Individual words will be sorted from the last character to the first one.
A positional attribute by which the sort will be performed. It is possible to choose from the positional attributes of the corpus.
Sorts the concordance list according to one or more given conditions. Every condition determines one position according to which the individual lines will be compared.
If checked, there remains only one line in the result for all lines whose sort intervals match.
Adds another sort condition.
Deletes the selected sort condition. Selection is made with mouse.
Executes the sort.
Closes the window without executing any sort.
The number of the position which will be compared. Negative numbers mean positions before the chosen boundary, positive numbers mean positions after it. (See also ->Corpus->Statistics.)
Determines the boundary beginning in the same way as in the filter or collocation specifying (see Chapter 4 -- Queries)
Selection from corpus positional attributes.
Ignores case when sorting.
Individual words will be sorted from the last character to the first.
Sorts concordance lines according to an average frequency of words in the given context. After the sorting, the first lines in the concordance contain the most frequent words.
Sorts concordance lines according to group numbers. Groups are sorted in ascending order (the first group has number 1), at the end of the concordance there are lines without group assignment.
Undoes the last change. It displays the previous concordance. A user can cancel the last change (reduction, deletion, P/N-filtering) or sorting. Undo can be used repeatedly. The maximum number of undo steps can be changed in ->Manager->Settings: the default value is 5.
Redo the last undone change.
Gives a name to the current concordance list. If you would like to use the results of a query again you can assign a name to a concordance and go directly to this concordance without a repeated query evaluation. Named concordances are directly accessible from ->Concordance->Named.
The list of all the named concordances is displayed and the requested concordance can be deleted by selecting from the list and pressing the Delete button.
Counts the frequency of words or other attributes, or their sequences in the requested positions.
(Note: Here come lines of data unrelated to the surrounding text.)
-- ==== Sys2Proof/Safety.lean ====
section
/-! DEFINITION. The terms claims about the machine are stated in: the invariant between operations (10_state.md R57), what a
TICK in progress may rely on, and which stops the spec itself allows (60_exceptions.md R290). -/

namespace Sys2Proof.Machine

/-- The counter domain (10_state.md R37, R57): one counter for each entry, -1 or in 0..RELOAD. -/
def CntDomain (c : Cfg) (cnt : List Int) : Prop :=
  cnt.length = c.reg.length ∧
    ∀ (i : Nat) (r : RegEntry) (x : Int), c.reg[i]? = some r → cnt[i]? = some x → x = -1 ∨ (0 ≤ x ∧ x ≤ r.reload)

/-- The arrays have the lengths INIT gives them (10_state.md R37, R39, R40). -/
structure Arrays (c : Cfg) (s : State) : Prop where
  cnt : ∃ l, s.cnt = some l ∧ l.length = c.reg.length
  rollcnt : ∃ l, s.rollcnt = some l ∧ l.length = c.nRoll
  txstat : ∃ l, s.txstat = some l ∧ l.length = c.enc.length

/-- What every operation inside a TICK may rely on: a configuration that passed the checks of INIT (45_engine_tick.md R265), and
the arrays INIT made for it. -/
structure Ready (c : Cfg) (s : State) : Prop where
  held : s.cfg = some c
  checked : checkCfg c = .ok
  arrays : Arrays c s

/-- Working registers and position between operations (10_state.md R57, 45_engine_tick.md R271). -/
structure AtRest (s : State) : Prop where
  a : s.a = none
  v : s.v = none
  frx : s.frx = none
  hit : s.hit = none
  phase : s.phase = .idle
  i : s.idxI = none
  b : s.idxB = none
  j : s.idxJ = none
  e : s.idxE = none
  upc : s.upc = none
  hk : s.hk = none

/-- The persistent registers as RESET leaves them (10_state.md R54, R56). -/
structure NoConfig (s : State) : Prop where
  tickcnt : s.tickcnt = 0
  cfg : s.cfg = none
  cnt : s.cnt = none
  rollcnt : s.rollcnt = none
  txstat : s.txstat = none

/-- The persistent registers while `ENGSTATE` = `RUN` (10_state.md R57). -/
structure Running (c : Cfg) (s : State) : Prop where
  ready : Ready c s
  domain : ∀ cnt, s.cnt = some cnt → CntDomain c cnt
  tickcnt : s.tickcnt < c.tickMod

/-- The persistent registers in each engine state, with the result of the latest INIT (10_state.md R36, R41, R54 to R57). -/
def EngineOk (s : State) : Prop :=
  match s.engstate with
  | .unconfig => s.initstat = .noinit ∧ NoConfig s
  | .cfgerr => (s.initstat = .cfgdup ∨ s.initstat = .cfgbad) ∧ NoConfig s
  | .run => s.initstat = .initOk ∧ ∃ c, Running c s

/-- The invariant between operations (10_state.md R57), with the canonical form of the two stores. -/
structure Inv (s : State) : Prop where
  rest : AtRest s
  engine : EngineOk s
  txb : Memory.wf s.txb = true
  sb : Bus.wf s.sb = true

/-- The signal bus keeps its contract: what it holds at a declared key is of the declared type (60_exceptions.md R303,
93_implementation_defined.md U22). -/
def BusTyped (c : Cfg) (sb : Bus) : Prop :=
  ∀ (k : Key) (v : SigVal) (t : SigType), Bus.find sb k = some v → keyType c.ktype k = some t → v.type = t

/-- An outcome the spec allows for a checked configuration: a next state, or one of its two faults, `RANGE` and, under
`OVF_POLICY` = `fault`, `PACKOVF` (60_exceptions.md R290). -/
def SpecOutcome (c : Cfg) : Out → Prop
  | .next _ => True
  | .fault (.range _ _) => True
  | .fault (.packOverflow _ _) => c.ovfPolicy = .fault
  | _ => False

/-- The instruction scales for encode, the only one that can raise `RANGE` (60_exceptions.md R280). -/
def scalesForEncode : Instr → Bool
  | .encmul _ | .encdiv _ => true
  | _ => false

/-- A configuration in which no fault of the spec can be met: no encode handler scales, and a pack that overflows wraps or
saturates (60_exceptions.md R290). -/
def Cfg.faultless (c : Cfg) : Bool :=
  c.ovfPolicy != .fault && c.enc.all fun en =>
    match scanHandler c .encode en.base with
    | some is => is.all fun i => !scalesForEncode i
    | none => true

/-- What one SUPERVISE pass makes of a counter (40_registry_supervisor.md R134). -/
def countedDown (x : Int) : Int := if 0 < x then x - 1 else if x = 0 then -1 else x

/-- The identifiers of the frames handed to `send()`, in order. -/
def sentIdents (es : List Event) : List (Nat × Bool) :=
  es.filterMap fun e =>
    match e with
    | .send f _ => some (f.ident.id, f.ident.ide)
    | _ => none

/-- The signal bus after the sets among these events, in order (20_memory.md R66, R77). -/
def applySets (sb : Bus) (es : List Event) : Bus :=
  es.foldl (fun sb e => match e with | .set k v => Bus.put sb k v | _ => sb) sb

/-- The encoders a SCHED at this tick count runs, in order: due buckets by index, each in list order (44_scheduler.md R243). -/
def dueEncoders (c : Cfg) (tickcnt : Nat) : List Nat :=
  (c.bkt.filter fun bk => bk.due tickcnt).flatMap fun bk => bk.list

/-- The timeouts raised, in order. -/
def timeoutsIn (es : List Event) : List Nat :=
  es.filterMap fun e =>
    match e with
    | .cond (.timeout i) => some i
    | _ => none

/-- The counter of an entry (10_state.md R37). -/
def cntAt (s : State) (i : Nat) : Option Int := s.cnt.bind fun l => l[i]?

/-- k SUPERVISE passes (40_registry_supervisor.md R137). -/
def passes : Nat → State → Out
  | 0, s => .next s
  | k + 1, s => andThen (passes k s) execSupervise

/-- An outcome with its next state changed. -/
def mapNext (f : State → State) : Out → Out
  | .next s => .next (f s)
  | .fault r => .fault r
  | .refused r => .refused r

/-! ## What an operation leaves alone -/

/-- No handler runs (42_codec_decode.md R170). -/
structure NoRun (s : State) : Prop where
  a : s.a = none
  v : s.v = none
  upc : s.upc = none
  hk : s.hk = none

/-- Engine state, configuration and inputs not yet taken are as they were (10_state.md R21, R36, R41). -/
structure KeepsControl (s t : State) : Prop where
  engstate : t.engstate = s.engstate
  initstat : t.initstat = s.initstat
  cfg : t.cfg = s.cfg
  inputs : t.inputs = s.inputs
  cfgIn : t.cfgIn = s.cfgIn

/-- What only the scheduler and its encoders change is as it was (20_memory.md R65). -/
structure KeepsTransmit (s t : State) : Prop where
  tickcnt : t.tickcnt = s.tickcnt
  rollcnt : t.rollcnt = s.rollcnt
  txstat : t.txstat = s.txstat
  txb : t.txb = s.txb
  idxB : t.idxB = s.idxB
  idxJ : t.idxJ = s.idxJ
  idxE : t.idxE = s.idxE
  tx : t.tx = s.tx
  freeCtr : t.freeCtr = s.freeCtr

/-- What only the dispatcher and the supervisor change is as it was (20_memory.md R65). -/
structure KeepsReceive (s t : State) : Prop where
  cnt : t.cnt = s.cnt
  frx : t.frx = s.frx
  hit : t.hit = s.hit
  idxI : t.idxI = s.idxI
  sb : t.sb = s.sb
  rx : t.rx = s.rx

/-! ## The answers of the transport as an influence (43_codec_encode.md R213, R214) -/

/-- An event without the answer of `send()`: the frame handed over, and no `TXDROP`. -/
def forgetAnswer (e : Event) : Option Event :=
  match e with
  | .send f _ => some (.send f .ok)
  | .cond (.txdrop _ _) => none
  | e => some e

/-- The state without what the answers of `send()` are recorded in: `TXSTAT`, the answers themselves, and their events. -/
def State.forgetAnswers (s : State) : State :=
  { s with txstat := s.txstat.map fun l => l.map fun _ => { valid := false, code := .ok },
           tx := [], freeCtr := 0, events := s.events.filterMap forgetAnswer }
Only sequences with frequency higher than the entered limit will be included in the result. The default limit of 0 means that all values will be counted. For concordance lists with a large number of lines, the full result can mean a large amount of data being passed from the server and sorted.
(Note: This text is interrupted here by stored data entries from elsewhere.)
/-- 45_engine_tick.md R265 (the consequence the spec draws), R269 (the spec's own inference), 60_exceptions.md R290: a TICK of a checked configuration, on a signal bus that
keeps its contract, answers a next state or one of the two faults of the spec; it meets no undefined register, no byte or
index out of range, no zero divisor, no unknown key and no illegal word. -/
def Obligations.CheckedTickOutcome : Prop :=
  ∀ (c : Cfg) (s : State), Ready c s → s.engstate = .run → BusTyped c s.sb → SpecOutcome c (exec .tick s)

/-- 10_state.md R33 to R44 (the columns "written by") and 20_memory.md R65 (the spec's own inference): which registers and spaces an
operation leaves as they are, in a checked configuration. -/
def Obligations.OnlyWriters : Prop :=
  ∀ (c : Cfg) (i : Instr) (s t : State), Ready c s → exec i s = .next t →
    (writesConfig i = false → t.cfg = s.cfg ∧ t.engstate = s.engstate ∧ t.initstat = s.initstat) ∧
    (writesTickcnt i = false → t.tickcnt = s.tickcnt) ∧
    (writesCnt i = false → t.cnt = s.cnt) ∧
    (writesBus i = false → t.sb = s.sb) ∧
    (writesRollcnt i = false → t.rollcnt = s.rollcnt) ∧
    (writesTxstat i = false → t.txstat = s.txstat) ∧
    (writesTxb i = false → t.txb = s.txb) ∧
    (mayWriteA i = false → t.a = s.a) ∧ (mayWriteV i = false → t.v = s.v) ∧
    (writesUpc i = false → t.upc = s.upc) ∧ (writesHk i = false → t.hk = s.hk) ∧
    (writesPhase i = false → t.phase = s.phase) ∧
    (writesFrx i = false → t.frx = s.frx) ∧ (writesHit i = false → t.hit = s.hit) ∧
    (writesI i = false → t.idxI = s.idxI) ∧ (writesB i = false → t.idxB = s.idxB) ∧
    (writesJ i = false → t.idxJ = s.idxJ) ∧ (writesE i = false → t.idxE = s.idxE)

/-- 20_memory.md R66, R77: whatever an operation does, the signal bus afterwards is the one before with the sets it recorded applied
in their order: no set goes unrecorded, none to another key. A TICK's list is its own (log 15); RESET and INIT set nothing. -/
def Obligations.BusFollowsSets : Prop :=
  ∀ (i : Instr) (s t : State), exec i s = .next t →
    (i = .tick → t.sb = applySets s.sb t.events) ∧
    (resets i = true → t.sb = s.sb) ∧
    (i ≠ .tick → resets i = false → ∃ es, t.events = s.events ++ es ∧ t.sb = applySets s.sb es)

/-- 20_memory.md R62, 60_exceptions.md R303, 93_implementation_defined.md U22: a TICK of a checked configuration is refused on a signal
bus that holds a value of another type at a declared key, naming such a key (log 5), and one that completes leaves a typed bus. -/
def Obligations.TickNeedsTypedBus : Prop :=
  ∀ (c : Cfg) (s : State), Ready c s → s.engstate = .run →
    (∀ t, exec .tick s = .next t → BusTyped c s.sb ∧ BusTyped c t.sb) ∧
    (¬ BusTyped c s.sb → ∃ (k : Key) (ty : SigType) (x : SigVal), exec .tick s = .refused (.busType k) ∧
      keyType c.ktype k = some ty ∧ Bus.find s.sb k = some x ∧ x.type ≠ ty)

/-- 00_scope.md R19: an instruction that reads `A` or `V` while it holds `NONE` faults. -/
def Obligations.ReadNoneFaults : Prop :=
  ∀ (i : Instr) (s : State),
    (readsA i = true → s.a = none → exec i s = .fault (.readNone .a)) ∧
    (readsV i = true → s.v = none → exec i s = .fault (.readNone .v))

/-! ## The receive dispatcher -/

/-- 40_registry_supervisor.md R132: LOOKUP finds the one entry with the frame's identifier and addressing mode, or misses. -/
def Obligations.LookupLaw : Prop :=
  ∀ (c : Cfg) (s : State) (f : Frame), Ready c s → s.frx = some f →
    ∃ h, exec .lookup s = .next { s with phase := .lookup, hit := some h } ∧
      (∀ i, h = .found i ↔ ∃ r, c.reg[i]? = some r ∧ r.id = f.ident.id ∧ r.ide = f.ident.ide) ∧
      (∀ (i j : Nat) (ri rj : RegEntry), c.reg[i]? = some ri → c.reg[j]? = some rj → ri.id = f.ident.id → ri.ide = f.ident.ide →
        rj.id = f.ident.id → rj.ide = f.ident.ide → i = j)

/-- 41_dispatcher.md R152: REARM loads the reload value, whatever the counter held, and changes nothing else. -/
def Obligations.RearmResult : Prop :=
  ∀ (c : Cfg) (s : State) (i : Nat) (r : RegEntry) (l : List Int),
    s.hit = some (.found i) → s.cfg = some c → c.reg[i]? = some r → s.cnt = some l → i < l.length →
      exec .rearm s = .next { s with phase := .rearm, cnt := some (l.set i r.reload) }

/-- DRAIN, DISPATCH and DECODE of a checked configuration complete (41_dispatcher.md R150, R151, R153), and change nothing of the
engine state, the configuration, the scheduler and the encoders, and the signal bus by the recorded sets alone, in their order
(20_memory.md R66); DRAIN takes every frame; DECODE changes no counter. -/
def Obligations.ReceiveCompletes : Prop :=
  ∀ (c : Cfg) (s : State), Ready c s →
    (∃ t es, exec .drain s = .next t ∧ t.events = s.events ++ es ∧ t.sb = applySets s.sb es ∧ t.rx = [] ∧ t.idxI = s.idxI ∧
      KeepsControl s t ∧ KeepsTransmit s t) ∧
    (∀ f, s.frx = some f →
      (∃ t es, exec .dispatch s = .next t ∧ t.events = s.events ++ es ∧ t.sb = applySets s.sb es ∧ t.frx = some f ∧ t.rx = s.rx ∧
        t.idxI = s.idxI ∧ KeepsControl s t ∧ KeepsTransmit s t) ∧
      (∀ i, s.hit = some (.found i) → i < c.reg.length →
        ∃ t es, exec .decode s = .next t ∧ t.events = s.events ++ es ∧ t.sb = applySets s.sb es ∧ NoRun t ∧ t.cnt = s.cnt ∧
          t.frx = some f ∧ t.hit = s.hit ∧ t.rx = s.rx ∧ t.idxI = s.idxI ∧ KeepsControl s t ∧ KeepsTransmit s t))

/-- 41_dispatcher.md R155: draining a frame that matches no entry leaves two events and no other trace. -/
def Obligations.UnregisteredFrameDropped : Prop :=
  ∀ (c : Cfg) (s : State) (f : Frame) (fs : List Frame),
    s.cfg = some c → s.rx = f :: fs → s.frx = none → s.hit = none →
    (∀ r ∈ c.reg, ¬(r.id = f.ident.id ∧ r.ide = f.ident.ide)) →
      exec .drain s =
        exec .drain { s with rx := fs,
                             events := s.events ++ [.recv (some f), .cond (.unreg f.ident.id f.ident.ide)] }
Displaying them can take a long time if more than several thousand lines are to be displayed, depending on the computer performance.
Every condition contains:
The attribute name (selected from the corpus positional attributes)
The position which will be compared.
It is possible to further change the way the results are displayed. This can be done using the following controls:
Lines with a frequency less or equal to the entered limit are not displayed in the result. The number of displayed lines is always counted and shown alongside.
There are three possibilities for each entered position to be chosen:
Words will be displayed in the normal way.
Words will be displayed and their subtotal will be displayed. For the last position, the options Show and Sum are identical because the sum is always counted for that position.
Words will not be counted or displayed at all.
Computes the most important collocations in the given context according to the following parameters:
The attribute name: selected from positional attributes
The initial or terminal context position. Positive values are counted to the right from the end of KWIC, negative values are counted from the beginning of KWIC to the left.
Statistics will be counted only for the words whose total frequency in the corpus is higher than the entered frequency.
Statistics will be counted only for the words whose total frequency in the given context is higher than the entered frequency.
If there are more lines in the result, only the given number of the highest scored is displayed.
Determines the type of sort according to which the result lines will be displayed. This applies only to the selection of the most frequent lines (see previous parameter): displayed lines can be then sorted according to an arbitrary column.
The absolute frequency sort is similar to the T-score and the relative frequency sort is identical with the MI-score (see details below).
The result is displayed in table form. The table can be saved to file by pressing the Save button. The table can be sorted according to an arbitrary column if you right mouse click on the header of the required column.
The meaning of the values in the individual columns follows:
The first column is named according to the name of the counted attribute (e.g. word). It contains the values of the given attribute for which the statistics were counted.
The mutual information of a word and a concordance.
The T-score of a word and a concordance
The relative frequency of a word, i.e. the percentage of all the occurrences of the word in the given context.
The absolute frequency of a word, i.e. how often a word occurred in the given context.
A right mouse button click on a word in the first column displays a menu containing two items: P-filter and N-filter. An activation of one of these items apply the appropriate filter on the current concordance.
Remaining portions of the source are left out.